For a given acquisition, we may identify certain pre-acquisition contingencies as of the acquisition date and may extend our review and evaluation of these
pre-acquisition contingencies throughout the measurement period (up to one year from the acquisition date) in order to obtain sufficient information to assess
whether we include these contingencies as a part of the purchase price allocation and, if so, to determine their estimated amounts.
If we determine that a pre-acquisition contingency (non-income tax related) is probable in nature and estimable as of the acquisition date, we record our best
estimate for such a contingency as a part of the preliminary purchase price allocation. We often continue to gather information for and evaluate our
pre-acquisition contingencies throughout the measurement period and if we make changes to the amounts recorded or if we identify additional pre-acquisition
contingencies during the measurement period, such amounts will be included in the purchase price allocation during the measurement period and, subsequently,
in our results of operations.
In addition, uncertain tax positions and tax related valuation allowances assumed in connection with a business combination are initially estimated as of the
acquisition date and we reevaluate these items quarterly with any adjustments to our preliminary estimates being recorded to goodwill provided that we are
within the measurement period and we continue to collect information in order to determine their estimated values. Subsequent to the measurement period or our
final determination of the uncertain tax positions estimated value or tax related valuation allowances, changes to these uncertain tax positions’ and tax related
valuation allowances will affect our provision for income taxes in our consolidated statement of operations and could have a material impact on our results of
operations and financial position.
Goodwill and Intangible Assets—Impairment Assessments
We review goodwill for impairment annually and whenever events or changes in circumstances indicate its carrying value may not be recoverable in accordance
with ASC 350, Intangibles—Goodwill and Other. The provisions of ASC 350 require that a two-step impairment test be performed on goodwill. In the first step,
we compare the fair value of each reporting unit to its carrying value. Our reporting units are consistent with the reportable segments identified in Note16 of
Notes to Consolidated Financial Statements. If the fair value of the reporting unit exceeds the carrying value of the net assets assigned to that unit, goodwill is not
considered impaired and we are not required to perform further testing. If the carrying value of the net assets assigned to the reporting unit exceeds the fair value
of the reporting unit, then we must perform the second step of the impairment test in order to determine the implied fair value of the reporting unit’s goodwill. If
the carrying value of a reporting unit’s goodwill exceeds its implied fair value, then we would record an impairment loss equal to the difference.

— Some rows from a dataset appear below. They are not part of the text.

-- ==== Sys2Proof/Machine/Grain.lean ====
section
/-! DEFINITION. Grain (13_grain_rng.md): the conditioner, the queue and its consumers, GRAIN.STATUS and GRAIN.READ. What a
word, a failure or a run does to other engines stands in GrainEvents. -/

namespace Sys2Proof.Machine

/-- One raw bit shifted into the conditioner, XORed into the feedback of x¹²⁸ + x⁷ + x² + x + 1 (R373). -/
def lfsrStep (s : Nat) (b : Bool) : Nat :=
  ((s * 2) % 2 ^ 128) ^^^ (if s.testBit 127 != b then 0x87 else 0)

/-- The conditioner after 512 raw bits, bit 0 of the first sample of source 0 first (R373). -/
def lfsrRun (s : Nat) (raw : BitVec 512) : Nat := (List.range 512).foldl (fun x i => lfsrStep x (raw.getLsbD i)) s

/-! ### The continuous tests (R374) -/

/-- Cutoff of the repetition count test. -/
abbrev rctCutoff : Nat := 41
/-- Cutoff of the adaptive proportion test. -/
abbrev aptCutoff : Nat := 793
/-- Window of the adaptive proportion test. -/
abbrev aptWindow : Nat := 1024

/-- One raw bit runs through both tests of its source. -/
def Monitor.step (m : Monitor) (b : Bool) : Monitor :=
  { last := b
    run := if m.run ≠ 0 ∧ m.last = b then m.run + 1 else 1
    first := if m.seen = 0 then b else m.first
    seen := (m.seen + 1) % aptWindow
    hits := if m.seen = 0 then 1 else if b = m.first then m.hits + 1 else m.hits }

/-- The test that has failed, with the run length or count reached. -/
def Monitor.failed (m : Monitor) : Option (Nat × Nat) :=
  if rctCutoff ≤ m.run then some (0, m.run) else if aptCutoff ≤ m.hits then some (1, m.hits) else none

/-- The raw bits of a word run through the tests, in the order of R373, up to the first failure: its source, test and
count. -/
def runMonitors (raw : BitVec 512) : List Nat → Vector Monitor 4 → Vector Monitor 4 × Option (Nat × Nat × Nat)
  | [], ms => (ms, none)
  | i :: is, ms =>
    let m := (tget ms (i % 4)).step (raw.getLsbD i)
    match m.failed with
    | some f => (tmod ms (i % 4) (fun _ => m), some (i % 4, f))
    | none => runMonitors raw is (tmod ms (i % 4) (fun _ => m))

/-- What the bits of one word do to the tests of the sources. -/
def Grain.test (g : Grain) (raw : BitVec 512) : Vector Monitor 4 × Option (Nat × Nat × Nat) :=
  runMonitors raw (List.range 512) g.monitors

/-! ### Words -/

/-- Stamp at which the next conditioned word is complete: one each 62.5 µs (R373). -/
def Grain.wordDue (g : Grain) : Nat := g.since + ((g.made + 1) * 625 * 2 ^ 30 + 9999999) / 10000000

/-- 2²⁰ cycles of the system clock in epoch units, between two reseeds (R376). -/
abbrev reseedLsb : Nat := (2 ^ 50 + 383999999) / 384000000

/-- The generator is seeded and a reseed is due at a stamp (R376). -/
def Grain.reseedDue (g : Grain) (now : Nat) : Bool := g.seeds.length == 2 && decide (g.seededAt + reseedLsb ≤ now)

/-- A conditioned word as 16 bytes, most significant first. -/
def lfsrWord (s : Nat) : Bytes := beBytes 16 s

/-- The queue may deliver: the start-up test has passed (R375, R378). -/
def Grain.ready (g : Grain) : Bool := g.state == .ready

/-- The countermeasure stream is seeded (R376). -/
def Grain.seeded (g : Grain) : Bool := g.state == .ready && g.seeds.length == 2

/-- Queue requests of internal consumers take the free bytes, in the order of R378. -/
def serveReqs : Bytes → List QueueReq → Bytes × List QueueReq
  | q, [] => (q, [])
  | q, r :: rs =>
    let k := min q.length (r.len - r.got.length)
    let rest := serveReqs (q.drop k) rs
    (rest.1, { r with got := r.got ++ q.take k } :: rest.2)

/-- Requests in the order of consumers, and in request order within each (R378). -/
def sortReqs (l : List QueueReq) : List QueueReq := l.mergeSort (fun a b => decide (a.consumer ≤ b.consumer))

/-- The internal consumers are served; the requests that are complete leave the waiting list. -/
def Grain.serve (g : Grain) : Grain × List QueueReq :=
  let a := serveReqs g.queue (sortReqs g.reqs)
  let done := a.2.filter (fun r => r.got.length == r.len)
  ({ g with queue := a.1, reqs := a.2.filter (fun r => r.got.length != r.len),
            bytesOut := wrapAdd 32 g.bytesOut (done.map (·.len)).sum }, done)

/-- What an internal consumer's request finds (R378, R380–R382). -/
inductive Ask where
  /-- The bytes, at once. -/
  | got (b : Bytes)
  /-- It fails at once. -/
  | failed
  /-- It waits. -/
  | waits
  deriving DecidableEq, Repr

/-- An internal consumer asks for `len` bytes (R378). -/
def askQueue (consumer len : Nat) (s : State) : State × Ask :=
  let g := s.grain
  if g.state = .latched ∨ g.state = .raw ∨ g.state = .off then (s, .failed)
  else if g.state = .ready ∧ g.reqs = [] ∧ len ≤ g.queue.length then
    (s.modGrain (fun g => { g with queue := g.queue.drop len, bytesOut := wrapAdd 32 g.bytesOut len }),
      .got (g.queue.take len))
  else
    (s.modGrain (fun g => (Grain.serve { g with reqs := g.reqs ++ [{ consumer, len, since := s.now }] }).1), .waits)

/-- GRAIN.READ tickets that wait, in order of acceptance. -/
def State.grainReads (s : State) : List (Nat × Work) :=
  ((List.range 128).filterMap (fun t => match s.work t with
    | some w => if w.req.opcode = 0x0C02 ∧ ((s.ticket t).state = .accepted ∨ (s.ticket t).state = .running) then some (t, w)
      else none
    | none => none)).mergeSort (fun a b => decide (a.2.order ≤ b.2.order))

/-- Response of GRAIN.READ: LENGTH is 0 unless OK (R385). -/
def grainReply (b : Bytes) : Bytes := leBytes 2 b.length ++ zeros 2 ++ pad4 b

/-- A GRAIN.READ ends without delivering; the bytes it held are zeroed (R378). -/
def endRead (st tk : Nat) (s : State) : State :=
  complete tk st (grainReply []) (s.modWork tk (fun w => { w with buf := [] }))

/-- The GRAIN.READs that run take the bytes above GRAIN.HOST_RESERVE: the one accepted first until it completes, then the
next (R378). -/
def serveReads : List (Nat × Work) → State → State
  | [], s => s
  | (t, w) :: rest, s =>
    if (s.ticket t).state ≠ .running then s
    else
      let free := s.grain.queue.length - s.nat 12 0
      let k := min free (u16At w.req.payload 0 - w.buf.length)
      let b := w.buf ++ s.grain.queue.take k
      let s1 := s.modGrain (fun g => { g with queue := g.queue.drop k })
      if b.length = u16At w.req.payload 0 then
        serveReads rest (complete t St.ok (grainReply b)
          (s1.modGrain (fun g => { g with bytesOut := wrapAdd 32 g.bytesOut b.length })))
      else s1.modWork t (fun w => { w with buf := b })

/-- Host reads are served from the queue while no internal request waits (R378). -/
def serveHost (s : State) : State :=
  if s.grain.state = .ready ∧ s.grain.reqs = [] then serveReads s.grainReads s else s

/-- GRAIN.READ (R378, R384, R385). -/
def execGrainRead (tk : Fin 128) (s : State) : Out :=
  .next (command tk.val 0x0C02 (fun _ s =>
    if s.grain.state = .latched then endRead St.grainOff tk.val s
    else if s.grain.state = .raw then endRead St.grainTestMode tk.val s
    else serveHost (start tk.val s)) s)

/-- The deadline of a GRAIN.READ, µs (R384). -/
def readDeadline (d : Nat) : Nat := if d = 0 then 100000 else d

/-- GRAIN_READ_DEADLINE: TIMEOUT, and the bytes it held are zeroed (R378, R383). -/
def execGrainReadDeadline (tk : Fin 128) (s : State) : Out :=
  .next (match s.work tk.val with
    | some w =>
      if w.req.opcode = 0x0C02 ∧ ((s.ticket tk.val).state = .accepted ∨ (s.ticket tk.val).state = .running) then
        atDue (w.accept + lsbOfUs (readDeadline w.req.deadline)) s (endRead St.timeout tk.val)
      else s
    | none => s)

/-- Code of STATE (R385). -/
def GrainState.code : GrainState → Nat
  | .off => 0 | .startup => 1 | .ready => 2 | .raw => 3 | .latched => 4

/-- Health failures of the last 24 h (R381). -/
def recentFails (now : Nat) (l : List Nat) : List Nat := l.filter (fun t => decide (now < t + lsbOfS 86400))

/-- Response of GRAIN.STATUS (R385). -/
def grainStatusData (s : State) : Bytes :=
  let g := s.grain
  leBytes 1 g.state.code ++ leBytes 1 (b1 g.seeded + b1 g.reserve.isSome 1)
    ++ leBytes 1 (recentFails s.now g.fails).length ++ zeros 1 ++ leBytes 2 g.queue.length
    ++ leBytes 2 s.grainReads.length ++ leBytes 8 g.lastFail ++ leBytes 4 g.failures ++ leBytes 4 g.startups
    ++ leBytes 4 g.bytesOut ++ zeros 4

/-- GRAIN.STATUS (R385). -/
def execGrainStatus (tk : Fin 128) (s : State) : Out :=
  .next (command tk.val 0x0C01 (fun _ s => complete tk.val St.ok (grainStatusData s) s) s)

end Sys2Proof.Machine
end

Determining the fair value of a reporting unit involves the use of significant estimates and assumptions. These estimates and assumptions include revenue growth
rates and operating margins used to calculate projected future cash flows, risk-adjusted discount rates, future economic and market conditions and determination
of appropriate market comparables. We base our fair value estimates on assumptions we believe to be reasonable but that are unpredictable and inherently
uncertain. Actual future results may differ from those estimates. In addition, we make certain judgments and assumptions in allocating shared assets and
liabilities to determine the carrying values for each of our reporting units. Our most recent annual goodwill impairment analysis, which was performed during the
fourth quarter of fiscal 2010, did not result in an impairment charge, nor did we record any goodwill impairment in fiscal 2009 or 2008.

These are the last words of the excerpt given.